He wanted to see the Baltic States bombarded with toxic waste. He brawled in parliament. He encouraged Vladimir Putin to declare himself tsar. Vladimir Zhirinovsky, one of the most grotesque fixtures in Russian politics for over thirty years, is dead. It is the end of an era – and good riddance.
The 75-year-old died in a Moscow hospital of Covid, despite by his own account, having had eight vaccinations. Even in death, he is surrounded by a cloud of hyperbole and mythology.
Although never personally close to Putin, he nonetheless played a crucial role in the emergence of the debauched pseudo-democracy that has characterised the past twenty years. Indeed, in some ways Zhirinovsky died just as he had won: the invasion of Ukraine marks Putin’s final descent into the kind of ethno-nationalist imperialism that ‘Zhirik’ had so long advocated.
Back in 1989, as Mikhail Gorbachev was opening up the Soviet system, Zhirinovsky co-founded the Liberal Democratic party of the Soviet Union with Vladimir Bogachev. He was never one to play well with others, though. Within a few months, they fell out. Bogachev sought to have Zhirinovsky expelled on the – not unlikely – claim that he had links to the KGB. But Zhirik was a bare-knuckled political infighter; soon it was Bogachev who was out instead.
What would later be renamed the Liberal Democrat party of Russia (LDPR) was, of course, neither liberal nor democratic. In the 1990s it looked briefly as if its brand of populism and racism might take Zhirinovsky all the way to power. Instead he seemed relegated to the role of perennial also-ran.
However, he had managed to find a niche for himself with his colourful rhetoric, thuggishly flamboyant style and willingness to say things everyone else considered unsayable. For many, he was a clownish figure, but this was part of his cunning. He used his depressingly undeniable talent for demagoguery to make ultra-nationalist and racist ideas not so much cool as comical.
Zhirinovsky expounded a dangerous and divisive narrative that combined a sense of national victimhood and imperialism in a way that looked less threatening because of the way he projected them. For the 2012 presidential elections, Zhirinovsky ran a bizarre election broadcast that managed at once to combine animal cruelty and nationalism, comparing Russia to a donkey that needed to be beaten to make it move. I remember a liberal, pro-Western friend chortling at it, unable or unwilling to see Zhirinovsky – who came third in the poll – as in any way serious.
Yet he was. When Putin came to power, he set to building an essentially theatrical facsimile of genuine democracy, It was crucial to have fake opposition parties who could give the appearance of pluralism while never actually challenging the regime.
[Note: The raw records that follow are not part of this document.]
-- ==== Sys2Proof/Laws/Floors.lean ====
section
/-! SUPPORT. What the floor operations and the giving up of cells outside a gather set do (R72, R84, R121, R124). -/

namespace Sys2Proof.Machine

open Sys2Proof.Config

/-! ### Reserving and resizing a floor (R72) -/

theorem State.freeCount_zero {s : State} (h : s.freeCell = none) : s.freeCount = 0 := by
  unfold State.freeCount
  rw [List.countP_eq_zero]
  intro x hx hn
  obtain ⟨i, hi, rfl⟩ := List.mem_iff_getElem.mp hx
  exact s.freeCell_none.mp h ⟨i, by simpa using hi⟩ (by simpa [State.cell] using hn)

/-- R72: FREE cells, as many as there are, become RESERVED to a floor, and nothing else is changed. -/
theorem reserveFloor_reserves (h : Handle) (n : Nat) (s : State) :
    { s with cells := (reserveFloor h n s).cells } = reserveFloor h n s ∧ reserves s (reserveFloor h n s) h n := by
  induction n generalizing s with
  | zero => exact ⟨rfl, [], by simp, by simp, by simp, by simp, fun c _ => rfl⟩
  | succ n ih =>
    have heq : reserveFloor h (n + 1) s = reserveFloor h n (s.reserveOne h) := rfl
    rw [heq]
    cases hc : s.freeCell with
    | none =>
      have h1 : s.reserveOne h = s := by unfold State.reserveOne; rw [hc]
      have h0 := State.freeCount_zero hc
      obtain ⟨a, l, b1, b2, b3, b4, b5⟩ := ih s
      rw [h1]
      exact ⟨a, l, b1, by rw [b2, h0]; simp, b3, b4, b5⟩
    | some c =>
      have h1 : s.reserveOne h = s.setCell c (some (floorCell h)) := by unfold State.reserveOne; rw [hc]
      have hfree := State.freeCell_some hc
      have hcount := countP_setCell s c (some (floorCell h)) Option.isNone
      rw [hfree] at hcount
      simp only [Option.isNone_none, if_true, Option.isNone_some, Bool.false_eq_true, if_false, Nat.add_zero] at hcount
      rw [h1]
      obtain ⟨a, l, b1, b2, b3, b4, b5⟩ := ih (s.setCell c (some (floorCell h)))
      have hcl : c ∉ l := fun hm => by
        have := b3 c hm
        rw [cell_setCell, if_pos rfl] at this
        cases this
      refine ⟨by rw [← a]; rfl, c :: l, List.nodup_cons.mpr ⟨hcl, b1⟩, ?_, fun k hk => ?_, fun k hk => ?_, fun k hk => ?_⟩
      · rw [List.length_cons, b2]
        unfold State.freeCount at *
        omega
      · rcases List.mem_cons.mp hk with rfl | hk
        · exact hfree
        · have := b3 k hk
          rwa [cell_setCell, if_neg (fun x : k = c => hcl (x ▸ hk))] at this
      · rcases List.mem_cons.mp hk with rfl | hk
        · rw [b5 k hcl, cell_setCell, if_pos rfl]
          rfl
        · exact b4 k hk
      · rw [List.mem_cons, not_or] at hk
        rw [b5 k hk.2, cell_setCell, if_neg hk.1]

theorem State.unusedFloorCount_zero {s : State} {h : Handle} (hn : s.unusedFloorCell h = none) : s.unusedFloorCount h = 0 := by
  rw [State.unusedFloorCount, State.cellCount_eq_zero]
  intro c x hx
  have := (s.unusedFloorCell_none h).mp hn c
  simp only [not_exists, not_and] at this
  simp only [Cell.unusedFloorOf, Bool.and_eq_false_iff, decide_eq_false_iff_not]
  by_cases ho : x.owner = h
  · exact .inr (this x hx ho)
  · exact .inl ho

/-- R124: of an entry whose floor is above its size, the release of an unused floor cell takes it from the entry. -/
theorem State.release_surplus {s : State} {h : Handle} {e : Entry} {pl : Plan} {c : CellId} {n : Nat} (hr : s.rising)
    (he : s.entry? h = some e) (hp : e.plan = some pl) (hn : pl.floorSize + (n + 1) ≤ s.floorCount h)
    (hc : s.unusedFloorCell h = some c) :
    (∀ x, (s.release c).cell c = some x → x.owner ≠ h) ∧ (s.release c).unusedFloorCount h + 1 = s.unusedFloorCount h
      ∧ pl.floorSize + n ≤ (s.release c).floorCount h := by
  obtain ⟨x, hx, hown, huse⟩ := State.unusedFloorCell_some hc
  obtain ⟨hother, -, hall⟩ := s.release_spec c
  obtain ⟨-, -, hshort, hfree⟩ := hall x hx
  have hnh : ¬s.hasHome x := by
    rintro ⟨-, f, q, hf, hq, hle⟩
    rw [hown, he] at hf
    obtain rfl := Option.some.inj hf
    obtain rfl := Option.some.inj (hp.symm.trans hq)
    rw [hown] at hle
    omega
  have hnew : (∃ k, k ≠ h ∧ (s.release c).cell c = some (floorCell k)) ∨ (s.release c).cell c = none := by
    by_cases hs : ∃ he, s.short he
    · obtain ⟨⟨k, f⟩, hk, hcell⟩ := hshort hnh hs
      refine .inl ⟨k, fun hkh => ?_, hcell⟩
      obtain ⟨hm, q, hq, hlt⟩ := hk
      have hf := State.entry_of_mem hr hm
      simp only at hq hlt hkh
      rw [hkh, he] at hf
      obtain rfl := Option.some.inj hf
      obtain rfl := Option.some.inj (hp.symm.trans hq)
      rw [hkh] at hlt
      omega
    · exact .inr (hfree hnh hs).1
  have hset : (s.release c).cells = (s.setCell c ((s.release c).cell c)).cells := by
    refine Vector.ext fun i hi => ?_
    have h1 : (s.release c).cell ⟨i, hi⟩ = (s.setCell c ((s.release c).cell c)).cell ⟨i, hi⟩ := by
      rw [cell_setCell]
      split
      · rename_i h
        rw [h]
      · rename_i h
        exact hother _ h
    exact h1
  have hf : ∀ y, (s.release c).cell c = some y → y.owner ≠ h := fun y hy hyo => by
    rcases hnew with ⟨k, hk, h1⟩ | h1
    · rw [h1] at hy
      exact hk (by rw [← Option.some.inj hy] at hyo; exact hyo)
    · rw [h1] at hy
      cases hy
  have hun : cellIs (Cell.unusedFloorOf h) ((s.release c).cell c) = false := by
    rw [← Bool.not_eq_true, cellIs_iff]
    rintro ⟨y, hy, hu⟩
    simp only [Cell.unusedFloorOf, Bool.and_eq_true, decide_eq_true_eq] at hu
    exact hf y hy hu.1
  have hfl : cellIs (fun x => decide (x.owner = h) && decide (x.charge = .floor)) ((s.release c).cell c) = false := by
    rw [← Bool.not_eq_true, cellIs_iff]
    rintro ⟨y, hy, hu⟩
    simp only [Bool.and_eq_true, decide_eq_true_eq] at hu
    exact hf y hy hu.1
  have k1 := countP_setCell s c ((s.release c).cell c) (cellIs (Cell.unusedFloorOf h))
  have k2 := countP_setCell s c ((s.release c).cell c) (cellIs fun x => decide (x.owner = h) && decide (x.charge = .floor))
  have hux : cellIs (Cell.unusedFloorOf h) (s.cell c) = true := by
    rw [cellIs_iff]
    exact ⟨x, hx, by simp [Cell.unusedFloorOf, hown, huse]⟩
  rw [hun, if_pos hux, ← hset] at k1
  rw [hfl, ← hset] at k2
  simp only [Bool.false_eq_true, if_false, Nat.add_zero] at k1 k2
  refine ⟨hf, k1, ?_⟩
  unfold State.floorCount State.cellCount at *
  split at k2 <;> omega

/-- R72, R124: the surplus of a floor is released, one unused floor cell after another. -/
theorem shrinkFloor_releases (h : Handle) (n : Nat) (s : State) {e : Entry} {pl : Plan} (hr : s.rising)
    (he : s.entry? h = some e) (hp : e.plan = some pl) (hn : pl.floorSize + n ≤ s.floorCount h) :
    CellsOnly s (shrinkFloor h n s) ∧ ∃ l : List CellId, l.Nodup ∧ l.length = min n (s.unusedFloorCount h)
      ∧ (∀ c ∈ l, ∃ x, s.cell c = some x ∧ x.owner = h ∧ x.use = .floor) ∧ releases s l (shrinkFloor h n s) := by
  induction n generalizing s with
  | zero => exact ⟨CellsOnly.refl s, [], by simp, by simp, by simp, rfl, id⟩
  | succ n ih =>
    have heq : shrinkFloor h (n + 1) s = shrinkFloor h n (s.shrinkOne h) := rfl
    rw [heq]
    cases hc : s.unusedFloorCell h with
    | none =>
      have h1 : s.shrinkOne h = s := by unfold State.shrinkOne; rw [hc]
      obtain ⟨a, l, b1, b2, b3, b4⟩ := ih s hr he (by omega)
      rw [h1]
      exact ⟨a, l, b1, by rw [b2, State.unusedFloorCount_zero hc]; simp, b3, b4⟩
    | some c =>
      have h1 : s.shrinkOne h = s.release c := by unfold State.shrinkOne; rw [hc]
      have hcells := CellsOnly.release s c
      have hent : (s.release c).entries = s.entries := by rw [← hcells]
      obtain ⟨k1, k2, k3⟩ := State.release_surplus hr he hp hn hc
      have hrise : (s.release c).rising := by
        unfold State.rising
        rwa [hent]
      have hfind : (s.release c).entry? h = some e := (congrArg (Table.find · h) hent).trans he
      obtain ⟨a, l, b1, b2, b3, b4⟩ := ih (s.release c) hrise hfind k3
      have hcl : c ∉ l := fun hm => by
        obtain ⟨x, hx, ho, -⟩ := b3 c hm
        exact k1 x hx ho
      rw [h1]
      refine ⟨hcells.trans a, c :: l, List.nodup_cons.mpr ⟨hcl, b1⟩, ?_, fun k hk => ?_,
        s.release c, s.release_spec c, hcells, s.release_attempt c, b4⟩
      · rw [List.length_cons, b2]
        omega
      · rcases List.mem_cons.mp hk with rfl | hk
        · exact State.unusedFloorCell_some hc
        · have := b3 k hk
          rwa [(s.release_spec c).1 k fun x => hcl (x ▸ hk)] at this

/-- R72: at a revision the floor of an entry with a plan takes its new size. -/
theorem State.resizeFloor_resizes {s : State} {h : Handle} {e : Entry} {pl : Plan} (hr : s.rising) (he : s.entry? h = some e)
    (hp : e.plan = some pl) (size : Nat) :
    let u := s.setEntry h { e with plan := some { pl with floorSize := size } }
    CellsOnly u (s.resizeFloor h size) ∧ resizesFloor u (s.resizeFloor h size) h size := by
  intro u
  have hu : s.modPlan h (fun pl => { pl with floorSize := size }) = u := by
    unfold State.modPlan
    rw [State.modEntry_eq he, hp]
    rfl
  have heq : s.resizeFloor h size = if size < u.floorCount h then shrinkFloor h (u.floorCount h - size) u
      else reserveFloor h (size - u.floorCount h) u := by
    unfold State.resizeFloor
    rw [hu]
  have hru : u.rising := Table.sorted_put _ _ _ hr
  have hself : u.entry? h = some { e with plan := some { pl with floorSize := size } } :=
    (State.entry_setEntry ..).trans (if_pos rfl)
  rw [heq]
  by_cases hlt : size < u.floorCount h
  · rw [if_pos hlt]
    obtain ⟨a, b⟩ := shrinkFloor_releases h (u.floorCount h - size) u hru hself rfl (by simp only; omega)
    exact ⟨a, fun hle => by omega, fun _ => b⟩
  · rw [if_neg hlt]
    obtain ⟨a, b⟩ := reserveFloor_reserves h (size - u.floorCount h) u
    refine ⟨?_, fun _ => b, fun h1 => absurd h1 hlt⟩
    unfold CellsOnly
    rw [← a]

/-! ### Cells and fetches outside the gather set (R84 step 2, R121) -/

/-- R121: the answer cells of the LIVE fetches that a test names. -/
theorem mem_liveCells (s : State) (f : Fetch → Bool) (c : CellId) :
    (∃ k ∈ allPorts, c ∈ (s.port k).liveCells f) ↔
      ∃ q, ∃ tag : FetchTag, ∃ x, (s.port q).fetches[tag] = some x ∧ f x = true ∧ x.cell = some c := by
  have slot : ∀ q : Port, c ∈ q.liveCells f ↔ ∃ tag : FetchTag, ∃ x, q.fetches[tag] = some x ∧ f x = true ∧ x.cell = some c := by
    intro q
    simp only [Port.liveCells, List.mem_filterMap]
    constructor
    · rintro ⟨y, hy, hc⟩
      obtain ⟨i, hi, rfl⟩ := List.mem_iff_getElem.mp hy
      refine ⟨⟨i, by simpa using hi⟩, ?_⟩
      split at hc
      · rename_i x hx
        split at hc
        · rename_i hf
          exact ⟨x, by simpa using hx, hf, hc⟩
        · cases hc
      · cases hc
    · rintro ⟨tag, x, hx, hf, hc⟩
      refine ⟨q.fetches[tag], by simp, ?_⟩
      rw [hx]
      simp [hf, hc]
  constructor
  · rintro ⟨k, -, hk⟩
    exact ⟨k, (slot _).mp hk⟩
  · rintro ⟨k, hk⟩
    exact ⟨k, mem_allPorts k, (slot _).mpr hk⟩

/-- R84 step 2, R121: the SOURCE cells, the fetches and the answer cells of members outside a gather set are given up. -/
theorem State.dropOutside_gives (s : State) (h : Handle) (keeps : Position → Bool) :
    let t := s.dropOutside h keeps
    { s with ports := t.ports, cells := t.cells, attempt := t.attempt } = t
      ∧ (∀ q, t.port q = { s.port q with fetches := mapVec (emptySlot fun f =>
          decide (f.handle = h) && f.cell.isSome && !keeps f.position) (s.port q).fetches })
      ∧ ∃ l, (∀ k, k ∈ l ↔ outsideCell s h (fun pos => keeps pos = true) k) ∧ releases s l t := by
  intro t
  let f : Fetch → Bool := fun f => decide (f.handle = h) && f.cell.isSome && !keeps f.position
  obtain ⟨cells, hdef⟩ : ∃ l, l = (s.cellsWhere fun x => decide (x.owner = h) &&
    (match x.use with | .source p _ _ => !keeps p | _ => false)).filter (fun c => !s.inUse c) := ⟨_, rfl⟩
  have heq : t = allPorts.foldl (portThenCells (fun q => { q with fetches := mapVec (emptySlot f) q.fetches })
      fun q => q.liveCells f) (s.releaseAll cells) := by
    rw [hdef]
    rfl
  have hcells : ∀ c, c ∈ cells ↔ (∃ x pos o p, s.cell c = some x ∧ x.owner = h ∧ x.use = .source pos o p ∧ ¬keeps pos = true)
      ∧ ¬s.readByPass c := by
    intro c
    rw [hdef, List.mem_filter, Bool.not_eq_true', ← Bool.not_eq_true, State.inUse_iff]
    refine and_congr ?_ Iff.rfl
    unfold State.cellsWhere
    rw [indicesWhere_eq, List.mem_filter, cellIs_iff]
    simp only [List.mem_finRange, true_and, Bool.and_eq_true, decide_eq_true_eq]
    refine exists_congr fun x => ?_
    constructor
    · rintro ⟨hx, ho, hu⟩
      cases hxu : x.use <;> simp only [hxu, Bool.false_eq_true] at hu
      rename_i p o v
      exact ⟨p, o, v, hx, ho, rfl, by simpa using hu⟩
    · rintro ⟨p, o, v, hx, ho, hxu, hk⟩
      exact ⟨hx, ho, by simp only [hxu]; simpa using hk⟩
  have hrel := s.releaseAll_spec cells
  have honly := CellsOnly.releaseAll s cells
  have hpc : PortsAndCells (fun q => { q with fetches := mapVec (emptySlot f) q.fetches }) (fun q => q.liveCells f) allPorts
      (s.releaseAll cells) t := heq ▸ PortsAndCells.foldl _ _ _ allPorts_nodup (s.releaseAll cells)
  clear_value t
  have hport : ∀ k, (s.releaseAll cells).port k = s.port k := fun k => by rw [← honly]; rfl
  obtain ⟨l, hl, hr⟩ := hpc.cells
  refine ⟨?_, fun q => ?_, cells ++ l, fun k => ?_, hrel.append hr ?_⟩
  · rw [← hpc.rest, ← honly]
  · rw [hpc.all q, hport]
  · rw [List.mem_append, hcells, hl, mem_liveCells]
    refine or_congr Iff.rfl (exists_congr fun q => exists_congr fun tag => exists_congr fun x => ?_)
    rw [hport]
    simp only [f, Bool.and_eq_true, decide_eq_true_eq, Bool.not_eq_true', Bool.not_eq_true, Option.isSome_iff_exists]
    constructor
    · rintro ⟨a, ⟨⟨b, -⟩, d⟩, e⟩
      exact ⟨a, b, e, d⟩
    · rintro ⟨a, b, e, d⟩
      exact ⟨a, ⟨⟨b, _, e⟩, d⟩, e⟩
  · exact honly.entries

end Sys2Proof.Machine
end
Zhirinovsky wholeheartedly embraced this role. Whenever the Communists looked as if they were taking their role as an opposition party a little too seriously, as a counter-weight, the LDPR suddenly seemed to receive more media attention and money to buy publicity.
The game was not only to be a fake opposition; it was also to be such an unpleasant one as to make Putin and his United Russia bloc look wholesome by comparison. Zhirik and his gang of racists, careerists and mystic nationalists did sterling work in this respect.
The LDPR, after all, was little more than a personal vehicle for Zhirinovsky, and beyond a broad commitment to a strong and assertive Russia, it had no coherent policy platform. Instead, it offered a grab-bag of populist policies to the voters and a storefront selling businesspeople political status and immunities from prosecution for cash.
In the process, he and his family reportedly accumulated undeclared property worth more than £100 million. But while Zhirinovsky was helping himself, he was also helping Putin by doing so in such a gratuitously obvious manner that it helped normalise a sense in the Russian public that all democracy is a sham and that no one is clean.
Sadly, though, Zhirik may have had the last laugh. Through his career, he espoused the worst kind of nativist, nationalist, racist, sexist and often anti-Semitic conspiracy theories. He advocated brutal authoritarian measures and violent imperialism abroad. While there are differences in detail between his erratic populism and the kind of ethno-nationalism manifest in Putin’s invasion of Ukraine, and the president has not reached for the tsar’s crown, today’s Russia is closer to Zhirinovsky’s ideals than ever.